Page MenuHomePhabricator

DBQ-151 Need the revision histories from editors who made at least one revision or edit to (only) namespaces 0-5 during (only) the time period of April 1st, 2009 to March 31st 2010.
Closed, ResolvedPublic

Description

This issue was converted from https://jira.toolserver.org/browse/DBQ-151.
Summary: Need the revision histories from editors who made at least one revision or edit to (only) namespaces 0-5 during (only) the time period of April 1st, 2009 to March 31st 2010.
Issue type: Task - A task that needs to be done.
Priority: Major
Status: Done
Assignee: Hoo man <hoo@online.de>


From: Jmmalo04 <jmmalo03@gmail.com>

Date: Wed, 17 Aug 2011 01:11:00

It is easiest to describe this request in two steps:

(1) I need a list of the editors who made one or more revisions to namespaces 0-5 during the period of April 1st, 2009 to March 31st 2010. If an editor did not make at least one edit to namespaces 0-5 during the aforementioned time period, they should not be included.

(2) From this list of editors, please select (randomly as possible) 100,000 editors. For each of these editors I need a history of all their revisions. For each revision I need the following information:
(a) Timestamp from each revision made by the editor
(b) The increase / decrease in number of characters compared with the previous revision of the article
(c) Was the editors revision reverted? (yes/no)
(d) The namespace of the revision
(e) The current size in number of characters of the revision
(f) If it is available, the category of the article in the Wikimedia Taxonomy Project.

I'm new at this so please forgive me if my request is missing some details. I will be watching this closely so feel free to ask me questions if anything is unclear, I will answer promptly. Thanks in advance for your help!


Version: unspecified
Severity: major

Details

Reference
bz59413

Event Timeline

bzimport raised the priority of this task from to Needs Triage.Nov 22 2014, 2:29 AM
bzimport set Reference to bz59413.

From: Hoo man <hoo@online.de>

Date: Wed, 17 Aug 2011 16:46:25

I don't think that this is feasible the way you request it. The enwiki revision table is really big, so doing this for more than one month at a time might not be doable.... furthermore selecting user contribs. for over 100k users will be to much data either...
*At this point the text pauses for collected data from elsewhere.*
-- ==== Sys2Proof/Machine/Store.lean ====
section
/-! DEFINITION. The Orangery's named operations: planes, extents, line freshness (R144 to R155), write counters, epochs,
the hot tier, the ledger table (R163 to R169), staging (R170) and what a manifest that goes out of force leaves. -/

namespace Sys2Proof.Machine

/-! ### Planes -/

/-- Plane states (R21). -/
def plSERVING : Nat := 0
def plISOLATED : Nat := 1
def plREBUILDING : Nat := 2
def plOFF : Nat := 3

/-- The field that holds the state of plane `x`, 0 for A and 1 for B. -/
def planeFld (x : Nat) : Fld := if x = 0 then SYSCTL_PLANE_STAT_PLANE_A_STATE else SYSCTL_PLANE_STAT_PLANE_B_STATE

def planeSt (s : State) (x : Nat) : Nat := rf s (planeFld x)

/-- Plane `x` serves. -/
def serving (s : State) (x : Nat) : Bool := planeSt s x = plSERVING

def anyServing (s : State) : Bool := serving s 0 || serving s 1
def simplex (s : State) : Bool := serving s 0 != serving s 1

def planeOf (s : State) (x : Nat) : PlaneMem := if x = 0 then s.orang.planeA else s.orang.planeB

def State.setPlane (s : State) (x : Nat) (m : PlaneMem) : State :=
  if x = 0 then { s with orang := { s.orang with planeA := m } } else { s with orang := { s.orang with planeB := m } }

/-- Plane `x` takes writes: it serves or is being rebuilt (R21, R25). -/
def takesWrites (s : State) (x : Nat) : Bool := serving s x || planeSt s x = plREBUILDING

/-- A write into the Orangery reaches every plane that takes writes. -/
def State.modPlanes (s : State) (f : PlaneMem → PlaneMem) : State :=
  let s := if takesWrites s 0 then s.setPlane 0 (f (planeOf s 0)) else s
  if takesWrites s 1 then s.setPlane 1 (f (planeOf s 1)) else s

/-! ### Extents -/

def extOf (s : State) (e : Nat) : Ext := Sparse.get (fun _ => Ext.none) s.orang.exts e

def State.setExt (s : State) (e : Nat) (x : Ext) : State :=
  { s with orang := { s.orang with exts := Sparse.put (fun _ => Ext.none) s.orang.exts e x } }

/-- Extent index of region `r` of domain `d` (R146). -/
def extIx (d r : Nat) : Nat := 64 * d + r
def extDom (e : Nat) : Nat := e / 64
def extRegion (e : Nat) : Nat := e % 64

/-- The valid extents of domain `d`. -/
def domExts (s : State) (d : Nat) : List Nat :=
  ((List.range 64).map (extIx d)).filter fun e => (extOf s e).valid

/-- The valid extent that maps address `a` of channel `ch`; none is UNMAPPED (R146). -/
def extAt (s : State) (ch a : Nat) : Option Nat :=
  (s.orang.exts.find? fun (_, x) => x.valid && x.channel = ch && x.chanOff ≤ a && a < x.chanOff + x.len).map (·.1)

/-! ### Counters and freshness (R150, R153) -/

def ctrOf (s : State) (slot : Nat) : Nat := Sparse.get (fun _ => 0) s.orang.ctrs slot

def State.setCtrSlot (s : State) (slot v : Nat) : State :=
  { s with orang := { s.orang with ctrs := Sparse.put (fun _ => 0) s.orang.ctrs slot v } }

/-- The re-encryption running, as ORANGERY_REKEY_STAT shows it: the extent and the walk pointer. -/
def rekeying (s : State) (e : Nat) : Bool := rb s ORANGERY_STAT_REKEY_ACTIVE && rf s ORANGERY_REKEY_STAT_EXTENT = e

/-- The freshness under which the lines of block `b` of extent `e` pass their check now (R149, R152, R154). -/
def freshTag (s : State) (e b : Nat) : Tag :=
  let x := extOf s e
  let c := if x.writable then ctrOf s (x.ctrBase + b) else 0
  if rekeying s e && rf s ORANGERY_REKEY_STAT_BLOCK ≤ b then ⟨x.prev, c⟩ else ⟨x.epoch, c⟩

/-- The tag of a line nothing has written. -/
def noTag : Nat → Tag := fun _ => ⟨0, 0⟩

/-- Plane `x` reads the write counter of block `b` of extent `e` as poison: the table holds four counters in a word (R144, R271). -/
def ctrBad (s : State) (x e b : Nat) : Bool :=
  (extOf s e).writable && s.mem.flipBad.contains (9, x, ((extOf s e).ctrBase + b) / 4)

/-- The line of byte `off` of extent `e` passes its MAC and epoch check in plane `x`, as far as the stored freshness
goes. -/
def lineFresh (s : State) (x e off : Nat) : Bool :=
  let t := Sparse.get noTag (planeOf s x).tags (((extOf s e).base + off) / 64)
  (extOf s e).valid && t.epoch ≠ 0 && t = freshTag s e (off / 4096) && !ctrBad s x e (off / 4096)

def PlaneMem.tagLines (m : PlaneMem) (line n : Nat) (t : Tag) : PlaneMem :=
  { m with tags := (List.range n).foldl (fun ts i => Sparse.put noTag ts (line + i) t) m.tags }

/-- What a byte of DRAM or of the hot tier reads as before it is written: INIT or FILL wrote zeros (R269). -/
def dramFill : Nat → Byte := fun _ => 0

def PlaneMem.putBytes (m : PlaneMem) (a : Nat) (bs : List Byte) (hot : Bool) : PlaneMem :=
  let go (mem : List Host.Cell) := (bs.zipIdx).foldl (fun mm (b, i) => Sparse.put dramFill mm (a + i) b) mem
  { m with mem := go m.mem, hot := if hot then go m.hot else m.hot }

/-- The byte of a line is held in the hot tier (R156). -/
def inHot (s : State) (e off : Nat) : Bool :=
  (extOf s e).pinned && s.orang.grans.contains (((extOf s e).base + off) / 4096)

/-- The byte that plane `x` holds at byte `off` of extent `e`, in its hot tier or in its DRAM shadow. -/
def planeByteIn (s : State) (x e off : Nat) (hot : Bool) : Byte :=
  Sparse.get dramFill (if hot then (planeOf s x).hot else (planeOf s x).mem) ((extOf s e).base + off)

/-- The byte that plane `x` holds at byte `off` of extent `e`; pinned leaves are read from the hot tier (R156). -/
def planeByte (s : State) (x e off : Nat) : Byte := planeByteIn s x e off (inHot s e off)

/-- The plane whose copy of a line is taken: the first SERVING plane in which it is fresh, else the first SERVING one. -/
def pickPlane (s : State) (e off : Nat) : Nat :=
  if serving s 0 && (lineFresh s 0 e off || !serving s 1 || !lineFresh s 1 e off) then 0 else 1

/-- `n` bytes of extent `e` from byte `off`, as plaintext. -/
def extRead (s : State) (e off n : Nat) : List Byte :=
  (List.range n).map fun i => planeByte s (pickPlane s e (off + i)) e (off + i)

/-- Leaf `l` of extent `e`. -/
def leafBytes (s : State) (e l : Nat) : List Byte := extRead s e (4096 * l) 4096

/-! ### Epochs (R151) -/

/-- The allocator can issue `n` epochs. -/
def epochsLeft (s : State) (n : Nat) : Bool := rf s ORANGERY_EPOCH_NEXT + n ≤ 0xFFFFFFFF

/-- One epoch is issued. -/
def State.newEpoch (s : State) : Nat × State :=
  let e := rf s ORANGERY_EPOCH_NEXT
  (e, s.setF ORANGERY_EPOCH_NEXT (min (e + 1) 0xFFFFFFFF))

/-! ### Capacity (R136, R144, R167, R170) -/

/-- Interfaces carry 32 GiB parts. -/
def cap32 (s : State) : Bool := rf s SYSCTL_ID_DRAM_CAP = 2

def writableLimit (s : State) : Nat := if cap32 s then 256 * 1048576 else 128 * 1048576
def retainedMax (s : State) : Nat := if cap32 s then 65536 else 32768
def stagingMiB (s : State) : Nat := if cap32 s then 4096 else 2048
/-- The active shadow in MiB. -/
def shadowMiB (s : State) : Nat := if cap32 s then 24576 else 12288
/-- Counter slots that a run may take: one for each slot entry of the ledger-table area (R167), 65,536 with 32 GiB parts. DEDUCED (log entry
160): 32,768 with 16 GiB parts, where a slot above would have its entry in the retained area. -/
def slotMax (s : State) : Nat := if cap32 s then 65536 else 32768
/-- Granules of a hot tier (R156). -/
def granMax : Nat := 6144

/-! ### Counter slots (R153) -/

/-- The runs of slots in use: base and length of every valid WRITABLE extent. -/
def slotRuns (s : State) : List (Nat × Nat) :=
  s.orang.exts.filterMap fun (_, x) => if x.valid && x.writable then some (x.ctrBase, x.len / 4096) else none

/-- The first slot from `b` at which `n` free slots of `limit` begin; `fuel` bounds the runs passed. -/
def firstFit (runs : List (Nat × Nat)) (limit n : Nat) : Nat → Nat → Option Nat
  | 0, _ => none
  | fuel + 1, b =>
    if limit < b + n then none
    else
      match runs.find? fun (a, m) => overlap a m b n with
      | some (a, m) => firstFit runs limit n fuel (a + m)
      | none => some b

def slotFor (s : State) (n : Nat) : Option Nat :=
  firstFit (slotRuns s) (slotMax s) n ((slotRuns s).length + 1) 0

/-! ### The ledger table (R167) -/

def ltabOf (s : State) (slot : Nat) : Option LEnt := Sparse.get (fun _ => none) s.orang.ltab slot

def State.setLtab (s : State) (slot : Nat) (x : Option LEnt) : State :=
  { s with orang := { s.orang with ltab := Sparse.put (fun _ => none) s.orang.ltab slot x } }

/-- A sequence number is newer than another (R169). -/
def newerSeq (a b : Nat) : Bool :=
  let d := (a + 2 ^ 32 - b) % 2 ^ 32
  1 ≤ d && d ≤ 2 ^ 31 - 1

/-- Moves the run at `from` with its counters and ledger entries to `to` (R153 compaction). -/
def State.moveRun (s : State) (src dst n : Nat) : State :=
  (List.range n).foldl (fun s i =>
    let s := (s.setCtrSlot (dst + i) (ctrOf s (src + i))).setLtab (dst + i) (ltabOf s (src + i))
    if src = dst then s else (s.setCtrSlot (src + i) 0).setLtab (src + i) none) s

/-- The valid WRITABLE extents in ascending slot order. -/
def slotOrder (s : State) : List Nat :=
  (sortBy (fun p => p.2.ctrBase) (s.orang.exts.filter fun (_, x) => x.valid && x.writable)).map (·.1)

/-- Compaction of the counter runs towards slot 0 (R153). -/
def State.compact (s : State) : State :=
  ((slotOrder s).foldl (fun (p : State × Nat) e =>
    let (s, b) := p
    let x := extOf s e
    ((s.moveRun x.ctrBase b (x.len / 4096)).setExt e { x with ctrBase := b }, b + x.len / 4096)) (s, 0)).1

/-- An entry joins the retained area; when it is full, the oldest entry among domains without a manifest in force is
discarded with a record (R167). -/
def State.retain (s : State) (x : LEnt) : State :=
  let x := { x with ctr := 0 }
  let l := s.orang.lret.filter (fun y => !(y.dom = x.dom && y.region = x.region && y.leaf = x.leaf)) ++ [x]
  if l.length ≤ retainedMax s then { s with orang := { s.orang with lret := l } }
  else
    let cand := l.filter fun y => !(s.ldr.force.any fun (d, _) => d = y.dom)
    let oldest := cand.foldl (fun (o : Option LEnt) y =>
      match o with | none => some y | some z => if newerSeq z.seq y.seq then some y else some z) none
    match oldest with
    | none => { s with orang := { s.orang with lret := l } }
    | some z =>
      ({ s with orang := { s.orang with lret := l.filter (· ≠ z) } }).journalDom 3 167 srcORANGERY z.dom 0
        ([BitVec.ofNat 8 z.region] ++ leBytes 4 z.leaf)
From: Jmmalo04 <jmmalo03@gmail.com>

Date: Fri, 19 Aug 2011 07:46:29

Thanks for your quick response. I've been learning to use the wiki API and that has helped a lot. However, I still need to get a list of all the users who made one or more edits to namespaces 0-5 during the time period of April 1st, 2009 to March 31st 2010. Is this request possible? I only need a list of user names now, I should be able to do the rest myself on the API.

Thanks, Jordan


From: Jmmalo04 <jmmalo03@gmail.com>

Date: Fri, 19 Aug 2011 15:52:59

Also, I do not need all the names. I could accept a random (or random as possible) subset of, preferably 100,000, or even just 50,000 if that's easier.
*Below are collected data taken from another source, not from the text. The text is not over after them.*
/-- The reactions of a domain to a change of one of its inputs, `was` being its value as the Gatehouse acted on it before:
power-good lost, a reset request begun or ended, presence changed. A pulse lasts while the request that started its cycle does (R111).
DESIGN CHOICE (log entry 153): presence lost while the domain is VERIFYING, for which R96 has no edge, sets ABSENT and lets the load go
on; the domain may then be released while ABSENT. -/
def State.inputActs (s : State) (k : Nat) (was : Bool) : State :=
  match pclOf s k with
  | none => s
  | some p =>
    let d := p.domain
    let now := lineValid s k && lineAsserted s k
    if p.powerGood then
      if was && !now && released s d then ((s.raise GATE_EVT_PG_LOSS).holdDom d).settle else s
    else if p.resetReq then
      if rb s (GATE_PCL_STAT_IGNORED k) then s
      else if !was && now then
        if released s d then s.resetCycle d (some k)
        else { s with gate := { s.gate with ignoredReqs := s.gate.ignoredReqs + 1 } }
      else if was && !now && (domX s d).seq = .pulse && (domX s d).reqLine = some k then
        let s := s.modDomX d fun x => { x with reqLine := none }
        if (domX s d).pulseOver then s.pulseEnd d else s
      else s
    else if p.presence then
      let a := absentNow s d
      if a = absent s d then s
      else
        let s := (s.setB (GATE_DOM_STAT_ABSENT d) a).raise GATE_EVT_PRESENCE_CHG
        if a then (if released s d then s.holdDom d else s).settle
        else if modeRun s && gathers s d then
          let job := modeServe s
          let s := s.verifyDom d
          (s.when (job && domState s d = stVERIFYING) (·.modDomX d fun x => { x with job := jobPRESENCE })).settle
        else s.settle
    else s

end Sys2Proof.Machine
end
From: Hoo man <hoo@online.de>

Date: Mon, 22 Aug 2011 13:13:45

SQL:

INSERT /* SLOW_OK */ INTO u_hoo.dbq151 (user_name) SELECT DISTINCT rev_user_text FROM revision INNER JOIN page ON rev_page = page_id WHERE rev_user != 0 AND LEFT(rev_timestamp, 6) = 200904 AND page_namespace < 6 LIMIT 10000;

Which selects 10,000 users and saves them to a temp. table (ran it for every month). Afterwards I just needed to get all entries of that user list:

SELECT DISTINCT * FROM u_hoo.dbq151;

Many users are in the temp table multiple times, so from the 120,000 only 57,825 unique ones have been selected.

Result:
http://toolserver.org/~hoo/dbq/dbq-151.txt (plain text)


From: Jmmalo04 <jmmalo03@gmail.com>

Date: Mon, 22 Aug 2011 16:23:45

This will work! Thanks alot hoo man, I appreciate it!

This bug was imported as RESOLVED. The original assignee has therefore not been
set, and the original reporters/responders have not been added as CC, to
prevent bugspam.

If you re-open this bug, please consider adding these people to the CC list:
Original assignee: hoo@online.de
CC list: hoo@online.de